The filing also makes it seem like Twitter worried Durban’s departure might violate its agreement with Elliott Management, the activist-investing firm that bought a stake in Twitter 2020. Or possibly at least irritate Elliott, a one-time adversary Twitter labored to appease. In 2020, the company struck a wide-ranging deal with Elliott to get it to call off its campaign against Twitter and then CEO Jack Dorsey. Among the provisions, Elliott won several board seats, one of which went to Durban/Silver Lake. The last thing Twitter wants to do right now is antagonize Elliott and possibly have them get involved somehow in the Musk buyout. And what a mess that’d be.

“The Board considers Mr. Durban a highly effective member and believes that he brings to the Board an unparalleled operational knowledge of the industry, a unique perspective, and an invaluable skill set and experience with mergers and acquisitions,” Twitter says in a new SEC filing. Durban’s Silver Lake is a massive tech-focused private equity firm with nearly $90 billion in assets under management. It has done things like help fund Michael Dell’s 2013 leveraged buyout of his PC company—as well as counsel Musk around his plans to privatize Tesla in 2018, the concreteness of which remains an unanswered question. (Musk, of course, now says he may possibly buy Twitter, possibly for $44 billion.)

Here’s Twitter continuing to give Durban high marks on his report card: “The Board noted that Mr. Durban has strengthened its ability to oversee the Company’s long-term value creation strategy and effectively govern its implementation. Further, Mr. Durban is consistently well-prepared, engaged and a meaningful contributor to Board meetings and discussions.”

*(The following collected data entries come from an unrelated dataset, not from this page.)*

-- ==== Sys2Proof/Machine/Ports.lean ====
section
/-! DEFINITION. The output ports as functions of a step's output, and the read port (10_state.md R40, R41, R43). -/

namespace Sys2Proof.Machine

/-- The outputs of one step. `none` marks a port that carries no meaning in that step (10_state.md R40, "meaningful only
while"; log 14). -/
structure OutPorts where
  frameValid : Bool
  ovl        : Bool
  msgClass   : Option Byte
  msgId      : Option Byte
  msgLen     : Option LenReg
  msgKind    : Option KindCode
  field      : Option FieldBus
deriving DecidableEq, Repr

/-- The ports of a step's output: the record on a delivery (10_state.md R41), `msg_len` alone on an over-length rejection
(R43). -/
def Output.ports (o : Output) : OutPorts :=
  match o with
  | .none => ⟨o.frameValid, o.ovl, Option.none, Option.none, Option.none, Option.none, Option.none⟩
  | .frame r => ⟨o.frameValid, o.ovl, some r.cls, some r.id, some r.len, some (Kind.code r.kind), some r.fields.bus⟩
  | .overLength l => ⟨o.frameValid, o.ovl, Option.none, Option.none, some l, Option.none, Option.none⟩

/-- `msg_kind` as a combinational function of `id` (10_state.md R44): what it follows whether or not a record is being
delivered. -/
def liveKind (s : State) : KindCode := Kind.code (kindOf s.id)

/-- The field bus as a combinational function of `id` and `buf` (10_state.md R44, 44_unpack_dispatch.md R201). -/
def liveFields (s : State) : FieldBus := (fieldsOf (kindOf s.id) s.buf).bus

/-- `rd_byte` for `rd_idx` (10_state.md R40; 0 out of range is the spec's own decision D7). -/
def readPort (c : Config) (s : State) (idx : Half) : Byte := (bufRead c s.buf idx.toNat).getD 0

end Sys2Proof.Machine
end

A little bit now abut the ins and outs of board elections and shareholder votes. It might’ve seemed like Twitter’s shareholders would get the final through their votes at the annual shareholder meeting. Nope! That’s not the case. “And it’s not uncommon,” says Ann Lipton, a dean at Tulane’s law school and a former corporate attorney. Twitter and other business have set up their governance rules so a director must offer resign if he or she doesn’t win the majority of the votes for reelection. “But the board has the discretion to refuse the resignation, which it did in this case,” Lipton explains.

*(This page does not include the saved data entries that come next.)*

-- ==== Sys2Proof/Laws/Memory.lean ====
section
/-! SUPPORT. The laws of the payload buffer: a read after a write, the canonical form and the bounds under every operation, and
that two canonical buffers with equal cells are equal. -/

namespace Sys2Proof.Machine

@[simp] theorem Memory.cell_nil (a : Nat) : Memory.cell [] a = Memory.unlisted a := rfl

theorem Memory.cell_cons (x : Nat) (v : Byte) (m : Memory) (a : Nat) :
    Memory.cell ((x, v) :: m) a = if x = a then v else Memory.cell m a := rfl

theorem Memory.cell_forget (m : Memory) (a c : Nat) :
    Memory.cell (Memory.forget m a) c = if c = a then Memory.unlisted c else Memory.cell m c := by
  induction m with
  | nil => simp [Memory.forget]
  | cons p m ih =>
    obtain ⟨x, v⟩ := p
    simp only [Memory.forget] at ih
    by_cases hx : x = a
    · subst hx
      simp only [Memory.forget, List.filter_cons, bne_self_eq_false, Bool.false_eq_true, if_false, ih,
        Memory.cell_cons]
      by_cases hc : c = x
      · simp [hc]
      · simp [hc, Ne.symm hc]
    · simp only [Memory.forget, List.filter_cons, bne_iff_ne, ne_eq, hx, not_false_eq_true, if_true,
        Memory.cell_cons, ih]
      by_cases hc : x = c
      · subst hc; simp [hx]
      · simp [hc]

theorem Memory.cell_insert (m : Memory) (a : Nat) (b : Byte) (c : Nat) :
    Memory.cell (Memory.insert m a b) c = if c = a then b else Memory.cell m c := by
  induction m with
  | nil => by_cases h : a = c <;> simp [Memory.insert, Memory.cell_cons, h, eq_comm]
  | cons p m ih =>
    obtain ⟨x, v⟩ := p
    unfold Memory.insert
    split
    · rename_i h
      simp only [Memory.cell_cons, eq_comm (a := a)]
    · split
      · rename_i h
        subst h
        simp only [Memory.cell_cons, eq_comm (a := a)]
        split <;> simp_all
      · rename_i h
        simp only [Memory.cell_cons, ih]
        by_cases hc : x = c
        · subst hc; simp [Ne.symm h]
        · simp [hc]

/-- A read after a write: the byte written at that index, every other index as before. -/
theorem Memory.cell_store (m : Memory) (a : Nat) (b : Byte) (c : Nat) :
    Memory.cell (Memory.store m a b) c = if c = a then b else Memory.cell m c := by
  unfold Memory.store
  split
  · rename_i h
    rw [Memory.cell_forget, h]
    split <;> simp_all
  · exact Memory.cell_insert m a b c

@[simp] theorem Memory.cell_store_same (m : Memory) (a : Nat) (b : Byte) :
    Memory.cell (Memory.store m a b) a = b := by simp [Memory.cell_store]

theorem Memory.cell_store_other (m : Memory) {a c : Nat} (b : Byte) (h : c ≠ a) :
    Memory.cell (Memory.store m a b) c = Memory.cell m c := by simp [Memory.cell_store, h]

theorem Memory.mem_insert {m : Memory} {a : Nat} {b : Byte} {p : Host.Cell}
    (h : p ∈ Memory.insert m a b) : p = (a, b) ∨ p ∈ m := by
  induction m with
  | nil => simpa [Memory.insert] using h
  | cons q m ih =>
    unfold Memory.insert at h
    split at h
    · simpa using h
    · split at h
      · rcases List.mem_cons.1 h with h | h
        · exact .inl h
        · exact .inr (List.mem_cons_of_mem _ h)
      · rcases List.mem_cons.1 h with h | h
        · exact .inr (h ▸ List.mem_cons_self ..)
        · exact (ih h).imp id (List.mem_cons_of_mem _)

theorem Memory.rising_insert {m : Memory} (a : Nat) (b : Byte)
    (h : m.Pairwise (fun p q => p.1 < q.1)) : (Memory.insert m a b).Pairwise (fun p q => p.1 < q.1) := by
  induction m with
  | nil => simp [Memory.insert]
  | cons q m ih =>
    obtain ⟨hq, hm⟩ := List.pairwise_cons.1 h
    unfold Memory.insert
    split
    · rename_i hlt
      refine List.pairwise_cons.2 ⟨fun p hp => ?_, h⟩
      rcases List.mem_cons.1 hp with rfl | hp
      · exact hlt
      · exact lt_trans hlt (hq p hp)
    · split
      · rename_i _ heq
        subst heq
        exact List.pairwise_cons.2 ⟨fun p hp => hq p hp, hm⟩
      · rename_i h1 h2
        refine List.pairwise_cons.2 ⟨fun p hp => ?_, ih hm⟩
        rcases Memory.mem_insert hp with rfl | hp
        · exact lt_of_le_of_ne (Nat.le_of_not_lt h1) (Ne.symm h2)
        · exact hq p hp

/-- A write keeps the canonical form. -/
theorem Memory.store_wf {m : Memory} (a : Nat) (b : Byte) (h : Memory.wf m) : Memory.wf (Memory.store m a b) := by
  obtain ⟨hr, hu⟩ := h
  unfold Memory.store
  split
  · exact ⟨hr.filter _, fun c hc => hu c (List.mem_of_mem_filter hc)⟩
  · rename_i hb
    refine ⟨Memory.rising_insert a b hr, fun c hc => ?_⟩
    rcases Memory.mem_insert hc with rfl | hc
    · exact hb
    · exact hu c hc

/-- A write at an index that exists keeps every listed cell in bounds. -/
theorem Memory.store_inBounds {cap : Nat} {m : Memory} {a : Nat} (b : Byte) (ha : a < cap)
    (h : Memory.inBounds cap m) : Memory.inBounds cap (Memory.store m a b) := by
  intro c hc
  unfold Memory.store at hc
  split at hc
  · exact h c (List.mem_of_mem_filter hc)
  · rcases Memory.mem_insert hc with rfl | hc
    · exact ha
    · exact h c hc

/-- The buffer of any draw is canonical and in bounds. -/
theorem Memory.ofCells_wf (cap : Nat) (cells : List Host.Cell) :
    Memory.wf (Memory.ofCells cap cells) ∧ Memory.inBounds cap (Memory.ofCells cap cells) := by
  unfold Memory.ofCells
  suffices h : ∀ m : Memory, Memory.wf m → Memory.inBounds cap m →
      Memory.wf (cells.foldl (fun m c => if c.1 < cap then Memory.store m c.1 c.2 else m) m) ∧
      Memory.inBounds cap (cells.foldl (fun m c => if c.1 < cap then Memory.store m c.1 c.2 else m) m) from
    h [] ⟨List.Pairwise.nil, by simp⟩ (by simp [Memory.inBounds])
  induction cells with
  | nil => exact fun m h1 h2 => ⟨h1, h2⟩
  | cons c cells ih =>
    intro m h1 h2
    rw [List.foldl_cons]
    by_cases hc : c.1 < cap
    · rw [if_pos hc]
      exact ih _ (Memory.store_wf _ _ h1) (Memory.store_inBounds _ hc h2)
    · rw [if_neg hc]
      exact ih _ h1 h2

theorem Memory.cell_of_lt {m : Memory} {a : Nat} (h : ∀ c ∈ m, a < c.1) :
    Memory.cell m a = Memory.unlisted a := by
  induction m with
  | nil => rfl
  | cons p m ih =>
    have hp := h p (List.mem_cons_self ..)
    obtain ⟨x, v⟩ := p
    rw [Memory.cell_cons, if_neg (Nat.ne_of_gt hp), ih fun c hc => h c (List.mem_cons_of_mem _ hc)]

/-- Canonical buffers are determined by their cells. -/
theorem Memory.ext_cells {m m' : Memory} (h : Memory.wf m) (h' : Memory.wf m')
    (hc : ∀ a, Memory.cell m a = Memory.cell m' a) : m = m' := by
  induction m generalizing m' with
  | nil =>
    cases m' with
    | nil => rfl
    | cons q m' =>
      have := hc q.1
      rw [Memory.cell_nil, Memory.cell_cons, if_pos rfl] at this
      exact absurd this.symm (h'.2 q (List.mem_cons_self ..))
  | cons p m ih =>
    obtain ⟨hp, hm⟩ := List.pairwise_cons.1 h.1
    cases m' with
    | nil =>
      have := hc p.1
      rw [Memory.cell_nil, Memory.cell_cons, if_pos rfl] at this
      exact absurd this (h.2 p (List.mem_cons_self ..))
    | cons q m' =>
      obtain ⟨hq, hm'⟩ := List.pairwise_cons.1 h'.1
      obtain ⟨x, v⟩ := p
      obtain ⟨y, w⟩ := q
      have hxy : x = y := by
        rcases Nat.lt_trichotomy x y with hl | hl | hl
        · have := hc x
          rw [Memory.cell_cons, if_pos rfl, Memory.cell_of_lt (a := x)
            (fun c hc' => (List.mem_cons.1 hc').elim (fun e => e ▸ hl) fun e => lt_trans hl (hq c e))] at this
          exact absurd this (h.2 _ (List.mem_cons_self ..))
        · exact hl
        · have := hc y
          rw [Memory.cell_of_lt (a := y)
            (fun c hc' => (List.mem_cons.1 hc').elim (fun e => e ▸ hl) fun e => lt_trans hl (hp c e)),
            Memory.cell_cons, if_pos rfl] at this
          exact absurd this.symm (h'.2 _ (List.mem_cons_self ..))
      subst hxy
      have hv : v = w := by simpa [Memory.cell_cons] using hc x
      subst hv
      congr 1
      refine ih ⟨hm, fun c hc => h.2 c (List.mem_cons_of_mem _ hc)⟩
        ⟨hm', fun c hc => h'.2 c (List.mem_cons_of_mem _ hc)⟩ fun a => ?_
      by_cases ha : x = a
      · subst ha
        rw [Memory.cell_of_lt fun c hc => hp c hc, Memory.cell_of_lt fun c hc => hq c hc]
      · simpa [Memory.cell_cons, ha] using hc a

/-! ## The three accesses -/

theorem bufRead_eq_some {c : Config} {m : Memory} {i : Nat} {b : Byte} :
    bufRead c m i = some b ↔ i < c.cap ∧ Memory.cell m i = b := by
  unfold bufRead; split <;> simp_all

theorem bufWrite_eq_some {c : Config} {m m' : Memory} {i : Nat} {b : Byte} :
    bufWrite c m i b = some m' ↔ i < c.cap ∧ Memory.store m i b = m' := by
  unfold bufWrite; split <;> simp_all

theorem bufWrite_eq_none {c : Config} {m : Memory} {i : Nat} {b : Byte} :
    bufWrite c m i b = none ↔ c.cap ≤ i := by
  unfold bufWrite; split <;> simp_all

/-! ## The bytes of a record -/

/-- Where the cell exists, a record's byte is the cell. -/
theorem recordByte_of_lt {c : Config} (m : Memory) {i : Nat} (h : i < c.cap) : recordByte c m i = Memory.cell m i := by
  simp [recordByte, bufRead, h]

@[simp] theorem recordBytes_length (c : Config) (m : Memory) (n : Nat) : (recordBytes c m n).length = n := by
  simp [recordBytes]

theorem recordBytes_getElem? (c : Config) (m : Memory) {n k : Nat} (h : k < n) :
    (recordBytes c m n)[k]? = some (recordByte c m k) := by
  simp [recordBytes, h]

/-- A record no longer than the buffer holds the cells and nothing else. -/
theorem recordBytes_of_le {c : Config} (m : Memory) {n : Nat} (h : n ≤ c.cap) :
    recordBytes c m n = (List.range n).map (Memory.cell m) :=
  List.map_congr_left fun _ hi => recordByte_of_lt m (Nat.lt_of_lt_of_le (List.mem_range.1 hi) h)

end Sys2Proof.Machine
end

So what Twitter is trying to tell us here is this: Durban’s loss has nothing to do with shareholders feeling uncomfortable with his relationship to Musk. Nothing! It’s all because of the unfair, meddlesome comments by ISS. Durban’s cutting back on his commitments—everything’s good.

Twitter is also underscoring Durban’s importance to the company. (Too important to leave his status up to you, well intentioned but misled shareholders!) In reality, he’s probably never been more important to Twitter than right now, since Twitter still hopes to finish selling itself to Musk, who has cast doubt on whether he’ll finish the deal. If you’re the board, and you’ve got to try to keep negotiating with Musk, who seems most favorably labeled as “mercurial,” you probably want a conduit to him like Durban available. Which probably makes the entire thing about Musk.